You could resort to forEachOrdered which will perform the action in order and non-concurrently: 您可以使用forEachOrdered ,它将按顺序执行操作,而不是同时执行:

body.getSurroundings().parallelStream()
    .filter(o -> o instanceof ResourcePoint)
    .map(o -> (ResourcePoint)o)
    .forEachOrdered(o -> {// not recommended, just for explanation
        if(!resourceMemory.contains(o))
            resourceMemory.add(o);
    });

This will work and it's obvious how you could add to another list within that action, but it's far away from recommended coding style. 这将是有效的,并且很明显如何添加到该操作中的另一个列表,但它远离推荐的编码风格。 Also, the fact that this terminal action synchronizes with all processing threads will destroy any potential benefit of parallel processing, especially as the most expensive operation of this stream pipeline is invoking contains on a LinkedList which will ( must ) happen single-threaded. 此外,此终端操作与所有处理线程同步的事实将破坏并行处理的任何潜在好处,尤其是当此流管道的最昂贵操作调用contains在将必须发生单线程的LinkedList上时。

The correct way to collect stream elements into a list is via, as the name suggests, collect : 将流元素收集到列表中的正确方法是通过,如顾名思义, collect

List<ResourcePoint> resourceMemory
    =body.getSurroundings().parallelStream()
        .filter(o -> o instanceof ResourcePoint)
        .map(o -> (ResourcePoint)o)
        .distinct()                    // no duplicates
        .collect(Collectors.toList()); // collect into a list

This doesn't return a LinkedList , but you should rethink carefully whether you really need a LinkedList . 这不会返回LinkedList ,但您应该仔细重新考虑是否确实需要LinkedList In 99% of all cases, you don't. 在99%的情况下,你没有。 If you really need a LinkedList , you can replace Collectors.toList() with Collectors.toCollection(LinkedList::new) . 如果您确实需要LinkedList ,则可以使用Collectors.toCollection(LinkedList::new)替换Collectors.toList() Collectors.toCollection(LinkedList::new)
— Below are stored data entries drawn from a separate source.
/-! ### Accepted frames at a station that does not vote -/

/-- An accepted frame heard in LISTEN takes the station to ASKING with a SYNC_ASK queued, but for another station's FOUND of a different
profile, which takes it to READY with JOIN_REFUSED; a FOUND does the same in FOUNDING, where the QUEUED own FOUND is removed; in ASKING,
UNCONFIGURED and READY another station's frame changes nothing (R32, R78, R80, R81, R198). -/
def Obligations.JoiningFramesHeard : Prop :=
  ∀ (s : State) (rd : Reading) (f : Frame), s.hears rd f → voting s.sc.state = false → s.sc.state ≠ .waitRound →
    ∃ t, exec (frameCommand f.kind rd) s = .next t ∧ t.lc = s.lc.overheard rd.cells ∧
      (s.sc.state = .listen → (f.kind ≠ .found ∨ sameProfile s f.payload = true) →
        t.sc = s.sc.inState .asking ∧ t.oq.entries = s.oq.entries ++ [newEntry .syncAsk] ∧ t.hp = s.hp ∧ t.ri = s.ri) ∧
      (s.sc.state = .founding → f.kind = .found → sameProfile s f.payload = true →
        t.sc = s.sc.inState .asking ∧ t.hp = s.hp ∧ t.ri = s.ri ∧
        t.oq.entries = s.oq.entries.filter (fun e => e.contending || e.content != .found) ++ [newEntry .syncAsk]) ∧
      (s.sc.state = .listen ∨ s.sc.state = .founding → f.kind = .found → sameProfile s f.payload = false →
        t.sc = s.sc.inState .ready ∧ t.ri = s.ri ∧
        t.hp = s.hp.noticed [{ stationNoticeOf .joinRefused with station := some f.sender }]) ∧
      (s.sc.state = .founding ∧ f.kind ≠ .found ∨ s.sc.state = .asking ∨ s.sc.state = .unconfigured ∨
          s.sc.state = .ready → t = { s with lc := t.lc })

/-- A page 0 heard in WAIT_ROUND: its round number, the number 0, its feeder, and its members, round list and pending list, each behind its
count. It is well formed with 1 to 32 members, none twice, the feeder among them, and at most 4 stations in each list, none twice in the same
list; one that is not is disregarded. One whose round list names the station takes it to COLLECTING with the replica of page 0, every lock
entry cleared and uncollected, and the ask count at 0; one whose pending list alone names it restarts the round timer; any other frame changes
nothing but the line (R30, R82, R84, R204). Which station a byte above 31 names, and whether a page with one is read, is open (log entry 8). -/
def Obligations.PageZeroHeard : Prop :=
  ∃ (name : Byte → Station) (read : List Byte → Bool), (∀ m : Station, name (stationByte m) = m) ∧
  ∀ (s : State) (rd : Reading) (f : Frame), s.hears rd f → s.sc.state = .waitRound →
    ∃ t, exec (frameCommand f.kind rd) s = .next t ∧
      ((f.kind ≠ .page ∨ byteAt f.payload 1 ≠ 0) → t = { s with lc := s.lc.overheard rd.cells }) ∧
      (f.kind = .page → byteAt f.payload 1 = 0 → ∃ (round feeder : Byte) (members rounds pendings : List Byte),
        f.payload = [round, 0, feeder, BitVec.ofNat 8 members.length] ++ members ++ [BitVec.ofNat 8 rounds.length] ++ rounds
          ++ [BitVec.ofNat 8 pendings.length] ++ pendings) ∧
      (∀ (round feeder : Byte) (members rounds pendings : List Byte), f.kind = .page →
        f.payload = [round, 0, feeder, BitVec.ofNat 8 members.length] ++ members ++ [BitVec.ofNat 8 rounds.length] ++ rounds
          ++ [BitVec.ofNat 8 pendings.length] ++ pendings →
        ∀ wellFormed : Prop,
          (wellFormed ↔ ((∀ b ∈ feeder :: members ++ rounds ++ pendings, b.toNat ≤ 31) ∨ read f.payload = true) ∧
            1 ≤ members.length ∧ members.length ≤ 32 ∧ (members.map name).Nodup ∧ name feeder ∈ members.map name ∧
            rounds.length ≤ 4 ∧ (rounds.map name).Nodup ∧ pendings.length ≤ 4 ∧ (pendings.map name).Nodup) →
        (¬ wellFormed → t = { s with lc := s.lc.overheard rd.cells }) ∧
        (wellFormed →
          (s.station ∉ rounds.map name → s.station ∉ pendings.map name → t = { s with lc := s.lc.overheard rd.cells }) ∧
          (s.station ∉ rounds.map name → s.station ∈ pendings.map name →
            t = { s with lc := s.lc.overheard rd.cells, sc := { s.sc with roundTimer := 0 } }) ∧
          (s.station ∈ rounds.map name →
            t.sc = { s.sc.inState .collecting with askCount := 0 } ∧ t.au.streakCount = 0 ∧
            t.au.replica.busSeq = f.busSeq + 1 ∧
            (∀ m : Station, t.au.replica.roster[m] = decide (m ∈ members.map name)) ∧
            (∀ l : Lock, t.au.replica.table[l] = .cleared ∧ t.tc.uncollected[l] = true) ∧ t.tc.collected = 0 ∧
            t.au.replica.transfer = { running := true, feeder := name feeder, round := round, nextPage := 1,
                                      roundList := rounds.map name, pendingList := pendings.map name } ∧
            t.hp = s.hp ∧ t.ri = s.ri)))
Now if you really must add to an existing list created outside of your control, which might already contain elements, you should consider the fact mentioned above, that you have to ensure single-threaded access to a non-thread-safe list anyway, so there's no benefit from doing it from within the parallel stream at all. 现在,如果你真的必须添加到你的控件之外创建的现有列表(可能已经包含元素),你应该考虑上面提到的事实,你必须确保单线程访问非线程安全列表,所以从并行流中完成它没有任何好处。 In most cases, it's more efficient to let the stream work independently from that list and add the result in a single threaded step afterwards: 在大多数情况下,让流独立于该列表工作并在之后的单个线程步骤中添加结果会更有效:

Set<ResourcePoint> newElements=
    body.getSurroundings().parallelStream()
        .filter(o -> o instanceof ResourcePoint)
        .map(o -> (ResourcePoint)o)
        .collect(Collectors.toCollection(LinkedHashSet::new));
newElements.removeAll(resourceMemory);
resourceMemory.addAll(newElements);

Here, we collect into a LinkedHashSet which implies maintenance of the encounter order and sorting out duplicates within the new elements, then use removeAll on the new elements to remove existing elements of the target list (here we benefit from the hash set nature of the temporary collection), finally, the new elements are added to the target list, which, as explained, must happen single-threaded anyway for a target collection which isn't thread safe. 在这里,我们收集到LinkedHashSet ,它意味着维护遭遇顺序并在新元素中排序重复,然后在新元素上使用removeAll来删除目标列表的现有元素(这里我们受益于临时的哈希集性质)最后,新元素被添加到目标列表中,正如所解释的那样,对于非线程安全的目标集合,无论如何必须发生单线程。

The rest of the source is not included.